*THE PROBLEM*.
Every line in the entries where "setMode" is found should be copied.

EXTRACTED DATA Start Marker

theorem State.encodeBlock_keeps {p s n b verify stalls popWins} (h : Keeps p s) : Keeps p (State.encodeBlock s n b verify stalls popWins) := by
  unfold State.encodeBlock
  extract_lets +onlyGivenNames v1
  have h2 : Keeps p v1 := State.bump_keeps (State.grantBlock_keeps h)
  clear_value v1
  extract_lets +onlyGivenNames v3
  extract_lets +onlyGivenNames v4
  have h5 : Keeps p v4 := State.noteEncoding_keeps (State.keepValues_keeps (State.keepFixed_keeps h2))
  clear_value v4
  split
  · exact State.dropBlock_keeps h
  · exact State.commitBlock_keeps h5

theorem State.blockEncode_keeps {p s n verify stalls popWins} (h : Keeps p s) : Keeps p (State.blockEncode s n verify stalls popWins) := by
  unfold State.blockEncode
  split
  · exact h
  · split
    · exact h
    · extract_lets +onlyGivenNames v3
      split
      · exact h
      · split
        · exact State.tryStop_keeps (State.setStream_keeps h)
        · split
          · exact h
          · exact State.tryStop_keeps (State.encodeBlock_keeps (State.setStream_keeps h))

theorem State.filler_keeps {p s inst angle} (h : Keeps p s) : Keeps p (State.filler s inst angle).2 := by
  unfold State.filler
  extract_lets +onlyGivenNames v1
  extract_lets +onlyGivenNames v2
  exact State.fresh_keeps h

theorem State.emitVal_keeps {p s n v vcode tag inst angle own ref filler} (h : Keeps p s) : Keeps p (State.emitVal s n v vcode tag inst angle own ref filler) := by
  unfold State.emitVal
  extract_lets +onlyGivenNames v1
  exact State.emit_keeps h

theorem State.emitWindow_keeps {p s n ins} (h : Keeps p s) : Keeps p (State.emitWindow s n ins) := by
  unfold State.emitWindow
  extract_lets +onlyGivenNames v1
  extract_lets +onlyGivenNames v2
  extract_lets +onlyGivenNames v3
  extract_lets +onlyGivenNames v4
  split
  · exact h
  · exact State.emitVal_keeps h

theorem State.streamInput_keeps {p s n idx r} (h : Keeps p s) : Keeps p (State.streamInput s n idx r) := by
  unfold State.streamInput
  extract_lets +onlyGivenNames v1
  extract_lets +onlyGivenNames v2
  extract_lets +onlyGivenNames v3
  split
  · exact State.emitVal_keeps h
  · split
    · exact h
    · split
      · exact State.setStream_keeps h
      · exact State.emitWindow_keeps (State.setStream_keeps h)

theorem State.dropWindow_keeps {p s n} (h : Keeps p s) : Keeps p (State.dropWindow s n) := by
  unfold State.dropWindow
  exact State.setStream_keeps h

end Sys2Proof.Machine
end

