theorem State.report_keeps {p s d o mean} (h : Keeps p s) : Keeps p (State.report s d o mean) := by
  unfold State.report
  extract_lets +onlyGivenNames v1
  have h2 : Keeps p v1 := State.wrapAdd_keeps (State.setE_keeps (State.setE_keeps h))
  clear_value v1
  extract_lets +onlyGivenNames v3
  extract_lets +onlyGivenNames v4
  have h5 : Keeps p v4 := State.setDom_keeps h2
  clear_value v4
  exact State.flag_keeps h5

theorem State.takeDelayResp_keeps {p s p2 m} (h : Keeps p s) : Keeps p (State.takeDelayResp s p2 m) := by
  unfold State.takeDelayResp
  extract_lets +onlyGivenNames v1
  extract_lets +onlyGivenNames v2
  have h3 : Keeps p v2.2 := State.timingTaken_keeps h
  clear_value v2
  extract_lets +onlyGivenNames v4
  have h5 : Keeps p v4.1 := State.masterRule_keeps h
  clear_value v4
  extract_lets +onlyGivenNames v6
  have h7 : Keeps p v6 := h5
  clear_value v6
  split
  · exact h3
  · split
    · extract_lets +onlyGivenNames v10
      extract_lets +onlyGivenNames v11
      have h12 : Keeps p v11 := State.report_keeps h7
      clear_value v11
      split
      · exact h7
      · split
        · exact State.servo_keeps h12
        · refine State.countRuns_keeps ?_
          split
          · exact State.setE_keeps h12
          · exact h12
    · exact h7

theorem State.sendSync_keeps {p s d} (h : Keeps p s) : Keeps p (State.sendSync s d) := by
  unfold State.sendSync
  extract_lets +onlyGivenNames v1
  extract_lets +onlyGivenNames v2
  extract_lets +onlyGivenNames v3
  extract_lets +onlyGivenNames v4
  have h5 : Keeps p v4 := keeps_rest h
  clear_value v4
  extract_lets +onlyGivenNames v6
  have h7 : Keeps p v6 := State.setDom_keeps h5
  clear_value v6
  exact foldl_keeps (fun _ _ h9 => State.postTiming_keeps h9) h7

theorem State.ackMaster_keeps {p s d} (h : Keeps p s) : Keeps p (State.ackMaster s d) := by
  unfold State.ackMaster
  extract_lets +onlyGivenNames v1
  extract_lets +onlyGivenNames v2
  have h3 : Keeps p v2 := by
    unfold v2
    split
    · exact State.setE_keeps h
    · exact h
  clear_value v2
  extract_lets +onlyGivenNames v4
  have h5 : Keeps p v4 := State.setDom_keeps h3
  clear_value v4
  split
  · exact h
  · exact State.setE_keeps h5

theorem State.setMode_keeps {p s v} (h : Keeps p s) : Keeps p (State.setMode s v) := by
  unfold State.setMode
  extract_lets +onlyGivenNames v1
  exact foldl_keeps (fun _ _ h3 => State.setFine_keeps h3) (State.setE_keeps h)

theorem State.setServo_keeps {p s v} (h : Keeps p s) : Keeps p (State.setServo s v) := by
  unfold State.setServo
  extract_lets +onlyGivenNames v1
  extract_lets +onlyGivenNames v2
  have h3 : Keeps p v2 := State.setE_keeps h
  clear_value v2
  refine foldl_keeps (fun s6 a4 h5 => ?_) h3
  extract_lets +onlyGivenNames v7
  extract_lets +onlyGivenNames v8
  have h9 : Keeps p v8 := by
    unfold v8
    split
    · exact State.setDom_keeps (State.runsAnew_keeps h5)
    · exact h5
  clear_value v8
  split
  · exact h9
  · split
    · exact State.setE_keeps h9
    · split
      · exact State.setE_keeps h9
      · exact h9

theorem State.ppsRises_keeps {p s} (h : Keeps p s) : Keeps p (State.ppsRises s) := by
  unfold State.ppsRises
  exact keeps_rest h

theorem State.twinBit_keeps {p s i b} (h : Keeps p s) : Keeps p (State.twinBit s i b) := by
  unfold State.twinBit
  exact State.flag_keeps h

theorem State.twinCmd_keeps {p s code args} (h : Keeps p s) : Keeps p (State.twinCmd s code args) := by
  unfold State.twinCmd
  exact State.post_keeps h

theorem State.sendHeartbeat_keeps {p s} (h : Keeps p s) : Keeps p (State.sendHeartbeat s) := by
  unfold State.sendHeartbeat
  extract_lets +onlyGivenNames v1
  extract_lets +onlyGivenNames v2
  extract_lets +onlyGivenNames v3
  have h4 : Keeps p v3 := keeps_rest h
  clear_value v3
  exact State.sendItem_keeps h4

theorem State.sendPairEnd_keeps {p s} (h : Keeps p s) : Keeps p (State.sendPairEnd s) := by
  unfold State.sendPairEnd
  extract_lets +onlyGivenNames v1
  extract_lets +onlyGivenNames v2
  have h3 : Keeps p v2 := keeps_rest h
  clear_value v2
  exact State.twinCmd_keeps h3

theorem State.twinFill_keeps {p s} (h : Keeps p s) : Keeps p (State.twinFill s) := by
  unfold State.twinFill
  extract_lets +onlyGivenNames v1
  extract_lets +onlyGivenNames v2
  split
  · exact h
  · split
    · exact State.post_keeps (keeps_rest h)
    · split
      · exact State.twinCmd_keeps (keeps_rest h)
      · split
        · exact State.sendPairEnd_keeps h
        · exact h

theorem State.copyProgress_keeps {p s f} (h : Keeps p s) : Keeps p (State.copyProgress s f) := by
  unfold State.copyProgress
  extract_lets +onlyGivenNames v1
  extract_lets +onlyGivenNames v2
  split
  · exact State.opProgress_keeps (keeps_rest h)
  · exact h

theorem State.sendWords_keeps {p s} (h : Keeps p s) : Keeps p (State.sendWords s) := by
  unfold State.sendWords
  extract_lets +onlyGivenNames v1
  extract_lets +onlyGivenNames v2
  extract_lets +onlyGivenNames v3
  split
  · exact h
  · split
    · exact State.transmit_keeps (keeps_rest h)
    · exact h

theorem State.twinTurn_keeps {p s} (h : Keeps p s) : Keeps p (State.twinTurn s) := by
  unfold State.twinTurn
  extract_lets +onlyGivenNames v1
  split
  · split
    · exact State.sendWords_keeps h
    · split
      · exact State.copyProgress_keeps (State.transmit_keeps (State.setPort_keeps h))
      · exact h
  · exact State.sendWords_keeps h

theorem State.boundaryT_keeps {p s} (h : Keeps p s) : Keeps p (State.boundaryT s) := by
  unfold State.boundaryT
  extract_lets +onlyGivenNames v1
  have h2 : Keeps p v1 := State.openBoundary_keeps h
  clear_value v1
  extract_lets +onlyGivenNames v3
  have h4 : Keeps p v3 := State.answerSets_keeps (State.twinFill_keeps h2)
  clear_value v3
  split
  · exact State.idleFill_keeps (State.answerSets_keeps h2)
  · refine State.idleFill_keeps ?_
    split
    · exact State.retransmit_keeps h4
    · exact State.twinTurn_keeps h4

EXTRACTED DATA End Marker

*ANSWER TO THE EXERCISE*.
theorem State.setMode_keeps {p s v} (h : Keeps p s) : Keeps p (State.setMode s v) := by
  unfold State.setMode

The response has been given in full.